Reflection on the project
In addition to giving me the opportunity and incentive to dive into and learn about topics outside my current focus, completing this project has taught me plenty about my own work practices as well as some of the challenges of carrying out individual research.
Finding a specific enough question is hard
This project went through quite a few iterations, having begun life as focusing on the comparison of near- and long-term problems and approaches in AI safety. Initially I followed a trail of thought that led me to explore topics in computational social choice theory and its applications to AI. While an interesting subject in its own right, this felt as though it was not going in a very productive direction, so I changed my focus to the Cooperative AI paper. Over time, this was narrowed down to the commitment problem, where the aim of the project would be to conduct a literature review of commitment in AI, using the section in the Cooperative AI paper as a launchpad. After realising that this was still a giant body of literature, I finally zoomed in further on Stackelberg games.

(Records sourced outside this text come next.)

-- ==== Sys2Proof/Machine/Frames.lean ====
section
/-! DEFINITION. The frame unit: frames, pools and copy-on-write resolutions (10_page R182 to R189, R381). -/

namespace Sys2Proof.Machine

/-- The frames each die sets aside at bring-up (R378). -/
def reservedFrames : Nat := 8320

/-- A frame's entry: those of the device-reserved region are allocated with COUNT 0 (R378). -/
def State.frame (s : State) (f : Nat) : Frame :=
  (lookup s.frames f).getD (if f % 2 ^ 20 < reservedFrames ∧ s.mod.ready then { Frame.zero with st := .allocated } else Frame.zero)

def State.putFrame (s : State) (f : Nat) (x : Frame) : State := { s with frames := putAt s.frames f x }

/-- The code of a frame state (Table 10-2). -/
def FrameSt.code : FrameSt → Nat
  | .free => 0
  | .allocated => 1
  | .inFlight => 2
  | .migrating => 3

/-- The number after one in a list; 0xFFFFFFFF at its end. -/
def nextIn (f : Nat) : List Nat → Option Nat
  | [] => none
  | a :: rest => if a = f then some (rest.headD 0xFFFFFFFF) else nextIn f rest

/-- The free frame behind one on a device free list: the next of its run, or the first of the run after it. -/
def nextOnDie (f : Nat) : List Span → Option Nat
  | [] => none
  | (a, n) :: rest =>
    if a ≤ f ∧ f < a + n then some (if f + 1 < a + n then f + 1 else (rest.map (·.1)).headD 0xFFFFFFFF) else nextOnDie f rest

/-- NEXT of a free frame: the frame behind it on its free list (Table 10-2). -/
def State.nextFree (s : State) (f : Nat) : Nat :=
  match s.pools.findSome? fun (_, p) => nextIn f p.free with
  | some n => n
  | none => (nextOnDie f (readAt [] s.dieFree (f / 2 ^ 20))).getD 0xFFFFFFFF

/-- The image of a frame's entry, which PGINFO returns; NEXT is zero in a frame that is not free (Table 10-2). -/
def State.frameImage (s : State) (f : Nat) : Quad :=
  let x := s.frame f
  BitVec.ofNat 64 (x.count % 2 ^ 16 + x.st.code * 2 ^ 16 + x.users % 2 ^ 14 * 2 ^ 18 + if x.st = .free then s.nextFree f % 2 ^ 32 * 2 ^ 32 else 0)

/-- The pool a context uses (R184). -/
def State.poolOf (s : State) (ctx : Nat) : Option (Nat × Pool) :=
  if (s.ctx ctx).poolId = 0xFFFF then none else (lookup s.pools (s.ctx ctx).poolId).map ((s.ctx ctx).poolId, ·)

/-- A frame joins its pool's free list when nothing maps or uses it (R183). -/
def State.freeIfIdle (s : State) (f : Nat) : State :=
  let x := s.frame f
  match x.pool with
  | none => s
  | some q =>
    if x.st = .allocated ∧ x.count = 0 ∧ x.users = 0 then
      match lookup s.pools q with
      | none => s
      | some pl => { (s.putFrame f { x with st := .free }) with pools := putAt s.pools q { pl with free := pl.free ++ [f] } }
    else s

/-- COUNT − 1 of a frame (R183). -/
def State.decCount (s : State) (f : Nat) : State :=
  (s.putFrame f { s.frame f with count := (s.frame f).count - 1 }).freeIfIdle f

/-- USERS ± of a frame (R190). -/
def State.addUser (s : State) (f : Nat) : State := s.putFrame f { s.frame f with users := (s.frame f).users + 1 }
def State.dropUser (s : State) (f : Nat) : State :=
  (s.putFrame f { s.frame f with users := (s.frame f).users - 1 }).freeIfIdle f

/-- The head of a pool's free list taken (R185, R188). -/
def State.takeHead (s : State) (q : Nat) (pl : Pool) : Option (Nat × State) :=
  match pl.free with
  | [] => none
  | f :: rest => some (f, { s with pools := putAt s.pools q { pl with free := rest } })

/-- A level-4 leaf of R185: V, W, CNT, SIZE 1, TYPE 0 and a frame. -/
def countedLeaf (f : Nat) : Quad := BitVec.ofNat 64 (1 + 2 + 4 + 2 ^ 6 + f % 2 ^ 36 * 2 ^ 16)

/-- A page-table entry written by the frame unit (R381). -/
def State.writePte (s : State) (at_ : Nat) (e : Quad) : State := s.arrive at_ (leBytes 8 e.toNat) 0 [] 0

/-- A frame's bytes copied, sector by sector, each as an atomic reads it (R381). -/
def State.copyFrame (s : State) (old new : Nat) : State :=
  (List.range 2048).foldl (fun s i =>
    s.arrive (new * 2 ^ 16 + i * 32) (s.latestBytes (old * 2 ^ 16 + i * 32) 32) 0 [] 0) s

/-- The latest T_wc of the pending writes that hold a byte of the range, or now. -/
def State.twcOver (s : State) (key n : Nat) : Nat :=
  s.pend.foldl (fun t w => if w.key < key + n ∧ key < w.key + w.bytes.length then max t w.twc else t) s.now

/-- The outcomes of a resolution (R188). -/
inductive CowOut where
  | changed
  | cleared
  | copied (f : Nat)
  | exhausted
  deriving DecidableEq, Repr

/-- The leaf is still the one the write met (R188). -/
def cowLeafStands (e : Quad) (frame : Nat) : Bool :=
  e.getLsbD 0 && e.getLsbD 1 && e.getLsbD 2 && e.getLsbD 3 && fld e 7 6 == 1 && fld e 9 8 == 0 && fld e 51 16 == frame

/-- The decision of a resolution in one step (R188). -/
def State.decideCow (s : State) (ctx leaf frame : Nat) : State × CowOut :=
  let e := s.latest8 leaf
  if !cowLeafStands e frame then (s, .changed)
  else if (s.frame frame).count ≤ 1 then (s.writePte leaf (e &&& ~~~8#64), .cleared)
  else match s.poolOf ctx with
    | none => (s, .exhausted)
    | some (q, pl) =>
      if pl.free.length ≤ pl.reserve then (s, .exhausted)
      else match s.takeHead q pl with
        | none => (s, .exhausted)
        | some (n, s) =>
          let s := s.putFrame n { s.frame n with st := .inFlight, count := 1, pool := some q }
          let s := s.copyFrame frame n
          let e' := BitVec.ofNat 64 (e.toNat % 2 ^ 16 + n * 2 ^ 16) &&& ~~~8#64 ||| 0x10#64
          ((s.writePte leaf e').decCount frame, .copied n)

/-- A frame in flight or migrating is Allocated again, and free at once when nothing maps or uses it any more (R183). -/
def State.settleFrame (s : State) (f : Nat) : State := (s.putFrame f { s.frame f with st := .allocated }).freeIfIdle f

/-- A decided resolution holds its leaf until its writes have reached their T_wc (R188, R381). -/
def State.cowDecided (s : State) (k : Nat) (c : Cow) (new : Option Nat) : State :=
  let t := match new with
    | none => s.twcOver c.leaf 8
    | some n => max (s.twcOver c.leaf 8) (s.twcOver (n * 2 ^ 16) (2 ^ 16))
  { s with cows := putAt s.cows k { c with st := .decided t new } }

/-- A resolution that no thread waits for, of a fault record or a ring entry (R94, R101): decided and taken as complete. -/
def State.resolveNow (s : State) (ctx leaf frame : Nat) : State × Bool :=
  match s.decideCow ctx leaf frame with
  | (s, .exhausted) => (s, false)
  | (s, .copied n) => (s.settleFrame n, true)
  | (s, _) => (s, true)

/-- A write of the device that meets a copy-on-write leaf: it joins the leaf's pending resolution, which is decided then, or has its own
(R189). A pending one that finds the pool exhausted stays for the threads that wait for it. -/
def State.resolveFor (s : State) (ctx leaf frame : Nat) : State × Bool :=
  match s.cows.find? fun (_, c) => c.leaf == leaf && c.st == .waiting with
  | none => s.resolveNow ctx leaf frame
  | some (k, c) => match s.decideCow c.ctx c.leaf c.frame with
    | (_, .exhausted) => (s, false)
    | (s, .copied n) => (s.cowDecided k c (some n), true)
    | (s, _) => (s.cowDecided k c none, true)

/-- A write at system scope by the device to an address of a context (R94, R101, R104): the state and whether it was
written; to a peer only over a route (R196). -/
def State.deviceWrite (s : State) (ctx : Nat) (va : Quad) (bytes : List Byte) : State × Bool :=
  let go := fun (s : State) => match s.translate ctx va true with
    | .ok space key _ leaf =>
      if s.reached space key then ((s.touch leaf true).arrive key bytes 0 [] 0, true)
      else ((s.touch leaf true).countTimeout (s.portToward key), false)
    | _ => (s, false)
  match s.translate ctx va true with
  | .cow leaf frame =>
    match s.resolveFor ctx leaf frame with
    | (s, true) => go s
    | (s, false) => (s, false)
  | _ => go s

/-- A read by the device at an address of a context, whole lines of the latest visible bytes, with the state after it; no bytes when it does
not translate or has no route to a peer (R196). A leaf that translates gets its A in either case (R181). -/
def State.deviceRead (s : State) (ctx : Nat) (va : Quad) (n : Nat) : State × Option (List Byte) :=
  match s.translate ctx va false with
  | .ok space key _ leaf =>
    if s.reached space key then (s.touch leaf false, some (s.bytes key n))
    else ((s.touch leaf false).countTimeout (s.portToward key), none)
  | _ => (s, none)

end Sys2Proof.Machine
end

This initial exploration, changing of direction, and delayed narrowing down on a realistic-sized focus area took up quite a bit of time, and meant that I didn't have as much remaining time to read the relevant literature. I imagine that this 'problem formulation' period of research is something that I still underestimate, but I nonetheless feel that I should be able to improve on my own ability of finding tractable questions. Hopefully next time I do a similar project, I will be able to find a specific research question more efficiently in order to afford more time on actually exploring and answering it.
It's ok to present negative results
A final thought on this project is that it has allowed me to become more comfortable with accepting that a research project being successful is not the same thing as confirming your hypothesis or having a breakthrough revelation. In this case, having explored existing and potential connections between Stackelberg games and the commitment problem, I found myself putting less weight on my initial intuition that there would be a good amount of scope for useful connections between these topics. In spite of this, I would say that this still counts as a success. Oftentimes, starting with an intuition and weakening it through further research can be as useful and instructive as strengthening an intuition through research, and this is a notion that I feel I need to embrace further.
Thanks for sharing! I wonder how relevant AI-AI interactions are for broader AI Safety and if those might be better captured with current game theory.